-- Data for review follows --

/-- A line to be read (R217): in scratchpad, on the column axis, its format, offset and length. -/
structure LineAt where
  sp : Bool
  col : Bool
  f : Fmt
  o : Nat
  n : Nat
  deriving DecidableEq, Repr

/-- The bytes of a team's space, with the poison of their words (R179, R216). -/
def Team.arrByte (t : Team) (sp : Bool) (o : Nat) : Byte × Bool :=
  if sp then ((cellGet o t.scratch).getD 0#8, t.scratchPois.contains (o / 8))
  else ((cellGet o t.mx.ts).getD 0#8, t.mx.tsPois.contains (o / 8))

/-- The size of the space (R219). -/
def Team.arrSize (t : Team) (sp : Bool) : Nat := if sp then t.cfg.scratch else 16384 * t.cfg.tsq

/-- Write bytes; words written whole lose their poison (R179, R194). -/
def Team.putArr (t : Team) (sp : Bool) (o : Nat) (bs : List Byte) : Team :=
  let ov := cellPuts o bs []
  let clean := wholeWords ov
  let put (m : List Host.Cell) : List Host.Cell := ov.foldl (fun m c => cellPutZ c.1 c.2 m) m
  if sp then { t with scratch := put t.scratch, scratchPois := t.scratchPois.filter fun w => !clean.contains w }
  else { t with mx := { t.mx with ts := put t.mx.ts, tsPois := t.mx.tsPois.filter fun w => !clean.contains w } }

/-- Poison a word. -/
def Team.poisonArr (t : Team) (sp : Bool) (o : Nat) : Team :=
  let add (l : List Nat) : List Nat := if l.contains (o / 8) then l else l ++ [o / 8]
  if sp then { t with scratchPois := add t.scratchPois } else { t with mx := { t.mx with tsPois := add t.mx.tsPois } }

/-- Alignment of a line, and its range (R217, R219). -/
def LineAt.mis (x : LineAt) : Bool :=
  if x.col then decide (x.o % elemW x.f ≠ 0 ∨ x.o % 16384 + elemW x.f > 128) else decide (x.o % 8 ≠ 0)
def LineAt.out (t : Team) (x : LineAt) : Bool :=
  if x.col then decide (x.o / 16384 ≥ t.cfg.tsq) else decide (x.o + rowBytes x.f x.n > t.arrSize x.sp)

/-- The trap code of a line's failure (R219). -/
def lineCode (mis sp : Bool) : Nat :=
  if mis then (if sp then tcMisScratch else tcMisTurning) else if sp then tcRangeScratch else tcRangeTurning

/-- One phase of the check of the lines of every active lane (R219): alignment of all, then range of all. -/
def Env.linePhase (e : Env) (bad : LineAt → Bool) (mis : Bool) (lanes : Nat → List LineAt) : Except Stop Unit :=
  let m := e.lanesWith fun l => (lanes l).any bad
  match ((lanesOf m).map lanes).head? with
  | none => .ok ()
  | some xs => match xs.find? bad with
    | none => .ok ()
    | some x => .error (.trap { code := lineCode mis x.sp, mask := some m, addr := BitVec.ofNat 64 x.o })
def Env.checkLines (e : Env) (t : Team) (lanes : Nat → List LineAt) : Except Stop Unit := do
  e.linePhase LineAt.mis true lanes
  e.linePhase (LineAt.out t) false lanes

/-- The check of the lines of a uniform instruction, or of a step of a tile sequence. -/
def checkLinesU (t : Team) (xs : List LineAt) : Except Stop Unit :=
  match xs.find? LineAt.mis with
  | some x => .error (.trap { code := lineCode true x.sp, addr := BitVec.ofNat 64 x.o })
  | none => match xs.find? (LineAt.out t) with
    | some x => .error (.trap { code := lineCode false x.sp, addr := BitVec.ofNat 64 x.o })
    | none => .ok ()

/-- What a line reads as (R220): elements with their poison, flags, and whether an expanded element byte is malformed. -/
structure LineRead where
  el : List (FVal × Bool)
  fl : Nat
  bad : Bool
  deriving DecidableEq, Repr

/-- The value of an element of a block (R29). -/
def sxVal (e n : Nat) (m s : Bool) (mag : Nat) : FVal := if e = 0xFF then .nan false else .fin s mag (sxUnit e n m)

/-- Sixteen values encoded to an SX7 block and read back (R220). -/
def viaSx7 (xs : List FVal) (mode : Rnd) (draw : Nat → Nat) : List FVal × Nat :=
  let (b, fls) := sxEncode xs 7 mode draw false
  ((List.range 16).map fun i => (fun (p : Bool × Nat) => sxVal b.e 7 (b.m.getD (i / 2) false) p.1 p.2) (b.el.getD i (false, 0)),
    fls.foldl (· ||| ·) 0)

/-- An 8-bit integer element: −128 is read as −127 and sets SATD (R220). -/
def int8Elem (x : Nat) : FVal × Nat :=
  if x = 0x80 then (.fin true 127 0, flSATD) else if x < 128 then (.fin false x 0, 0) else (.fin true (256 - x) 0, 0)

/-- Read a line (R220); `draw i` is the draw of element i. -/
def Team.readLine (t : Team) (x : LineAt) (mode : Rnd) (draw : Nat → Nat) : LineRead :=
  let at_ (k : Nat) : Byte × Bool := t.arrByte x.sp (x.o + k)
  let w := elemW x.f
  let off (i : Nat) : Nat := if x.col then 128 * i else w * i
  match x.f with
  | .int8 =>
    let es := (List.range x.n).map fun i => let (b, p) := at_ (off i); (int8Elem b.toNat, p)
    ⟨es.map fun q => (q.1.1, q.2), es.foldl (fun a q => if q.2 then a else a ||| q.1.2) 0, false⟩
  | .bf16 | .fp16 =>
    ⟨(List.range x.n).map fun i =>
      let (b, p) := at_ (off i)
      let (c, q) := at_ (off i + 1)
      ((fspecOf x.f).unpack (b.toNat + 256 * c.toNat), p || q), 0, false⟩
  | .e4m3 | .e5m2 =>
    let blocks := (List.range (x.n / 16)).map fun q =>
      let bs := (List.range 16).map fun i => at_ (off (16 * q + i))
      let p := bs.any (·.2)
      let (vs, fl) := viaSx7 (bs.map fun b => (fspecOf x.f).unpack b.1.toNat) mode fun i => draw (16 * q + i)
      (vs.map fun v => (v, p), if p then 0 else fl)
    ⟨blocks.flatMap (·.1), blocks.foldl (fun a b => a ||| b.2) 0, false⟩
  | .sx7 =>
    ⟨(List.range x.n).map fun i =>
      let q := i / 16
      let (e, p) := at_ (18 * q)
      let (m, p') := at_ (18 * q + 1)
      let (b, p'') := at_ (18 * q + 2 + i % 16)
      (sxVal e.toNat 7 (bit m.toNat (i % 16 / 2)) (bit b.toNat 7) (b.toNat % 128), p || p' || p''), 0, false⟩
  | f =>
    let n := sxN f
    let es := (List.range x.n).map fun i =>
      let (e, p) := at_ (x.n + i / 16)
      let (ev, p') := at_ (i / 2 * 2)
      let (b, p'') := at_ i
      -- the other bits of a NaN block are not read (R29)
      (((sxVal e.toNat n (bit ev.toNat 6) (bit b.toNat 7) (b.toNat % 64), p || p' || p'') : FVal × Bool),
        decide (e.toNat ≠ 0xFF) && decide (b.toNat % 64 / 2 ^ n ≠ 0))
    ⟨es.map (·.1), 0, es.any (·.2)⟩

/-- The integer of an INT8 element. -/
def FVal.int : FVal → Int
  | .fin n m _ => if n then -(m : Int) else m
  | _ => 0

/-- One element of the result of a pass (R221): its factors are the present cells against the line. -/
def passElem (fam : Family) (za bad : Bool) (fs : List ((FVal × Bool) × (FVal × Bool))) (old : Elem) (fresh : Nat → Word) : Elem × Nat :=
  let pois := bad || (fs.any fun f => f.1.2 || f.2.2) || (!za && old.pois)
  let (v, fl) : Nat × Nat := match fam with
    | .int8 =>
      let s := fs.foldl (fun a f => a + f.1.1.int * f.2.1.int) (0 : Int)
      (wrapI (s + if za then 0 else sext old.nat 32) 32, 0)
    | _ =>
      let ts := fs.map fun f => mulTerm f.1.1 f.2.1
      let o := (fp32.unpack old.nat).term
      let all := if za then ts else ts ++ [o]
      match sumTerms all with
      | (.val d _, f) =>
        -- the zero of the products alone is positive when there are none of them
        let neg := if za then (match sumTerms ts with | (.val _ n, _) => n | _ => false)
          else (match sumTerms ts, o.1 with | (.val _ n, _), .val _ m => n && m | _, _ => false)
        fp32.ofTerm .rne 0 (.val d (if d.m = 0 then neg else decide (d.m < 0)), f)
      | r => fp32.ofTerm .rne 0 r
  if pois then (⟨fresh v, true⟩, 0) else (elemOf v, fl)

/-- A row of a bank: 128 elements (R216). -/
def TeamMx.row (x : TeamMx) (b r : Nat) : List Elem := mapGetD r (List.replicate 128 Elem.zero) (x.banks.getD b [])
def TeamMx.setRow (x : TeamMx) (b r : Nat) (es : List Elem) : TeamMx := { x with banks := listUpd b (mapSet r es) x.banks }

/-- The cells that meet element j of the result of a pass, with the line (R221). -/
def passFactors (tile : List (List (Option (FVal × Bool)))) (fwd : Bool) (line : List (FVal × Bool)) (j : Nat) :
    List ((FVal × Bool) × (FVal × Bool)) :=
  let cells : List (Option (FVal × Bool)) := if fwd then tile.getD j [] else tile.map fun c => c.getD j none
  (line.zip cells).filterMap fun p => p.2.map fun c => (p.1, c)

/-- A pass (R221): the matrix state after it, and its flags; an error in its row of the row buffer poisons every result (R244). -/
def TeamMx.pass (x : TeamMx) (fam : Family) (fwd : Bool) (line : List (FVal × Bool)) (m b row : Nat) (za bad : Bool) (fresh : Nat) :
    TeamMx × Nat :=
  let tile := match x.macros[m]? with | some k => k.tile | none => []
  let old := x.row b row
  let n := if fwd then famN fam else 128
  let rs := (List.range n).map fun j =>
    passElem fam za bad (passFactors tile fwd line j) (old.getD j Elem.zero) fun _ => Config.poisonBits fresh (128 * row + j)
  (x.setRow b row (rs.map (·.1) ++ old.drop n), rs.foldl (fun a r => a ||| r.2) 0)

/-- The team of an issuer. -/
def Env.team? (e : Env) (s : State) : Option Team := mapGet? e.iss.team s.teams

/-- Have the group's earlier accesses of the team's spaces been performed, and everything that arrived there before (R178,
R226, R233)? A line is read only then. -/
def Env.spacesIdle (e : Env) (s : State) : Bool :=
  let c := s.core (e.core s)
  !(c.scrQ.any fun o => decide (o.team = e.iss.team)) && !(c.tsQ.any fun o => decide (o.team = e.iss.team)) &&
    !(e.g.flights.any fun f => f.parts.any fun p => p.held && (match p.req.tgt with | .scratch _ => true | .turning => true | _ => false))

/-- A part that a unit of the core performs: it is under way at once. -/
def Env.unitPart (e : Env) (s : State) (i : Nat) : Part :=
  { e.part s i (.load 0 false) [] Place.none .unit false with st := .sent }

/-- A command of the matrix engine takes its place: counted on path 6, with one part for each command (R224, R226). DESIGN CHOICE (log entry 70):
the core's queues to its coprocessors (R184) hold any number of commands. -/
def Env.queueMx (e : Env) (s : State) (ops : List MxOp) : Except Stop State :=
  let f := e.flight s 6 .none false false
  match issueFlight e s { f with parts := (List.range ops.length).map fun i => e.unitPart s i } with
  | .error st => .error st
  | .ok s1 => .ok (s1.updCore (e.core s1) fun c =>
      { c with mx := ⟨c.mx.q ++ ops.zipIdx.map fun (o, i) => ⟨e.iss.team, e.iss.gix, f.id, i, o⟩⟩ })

-- Data for review concluded --

» Your assignment
In the listing above, transcribe exactly everything from the line containing "q.1.2) 0, false⟩" down to the line containing "let bs := (List.range", including both and nothing more.

» Solution for this problem
    ⟨es.map fun q => (q.1.1, q.2), es.foldl (fun a q => if q.2 then a else a ||| q.1.2) 0, false⟩
  | .bf16 | .fp16 =>
    ⟨(List.range x.n).map fun i =>
      let (b, p) := at_ (off i)
      let (c, q) := at_ (off i + 1)
      ((fspecOf x.f).unpack (b.toNat + 256 * c.toNat), p || q), 0, false⟩
  | .e4m3 | .e5m2 =>
    let blocks := (List.range (x.n / 16)).map fun q =>
      let bs := (List.range 16).map fun i => at_ (off (16 * q + i))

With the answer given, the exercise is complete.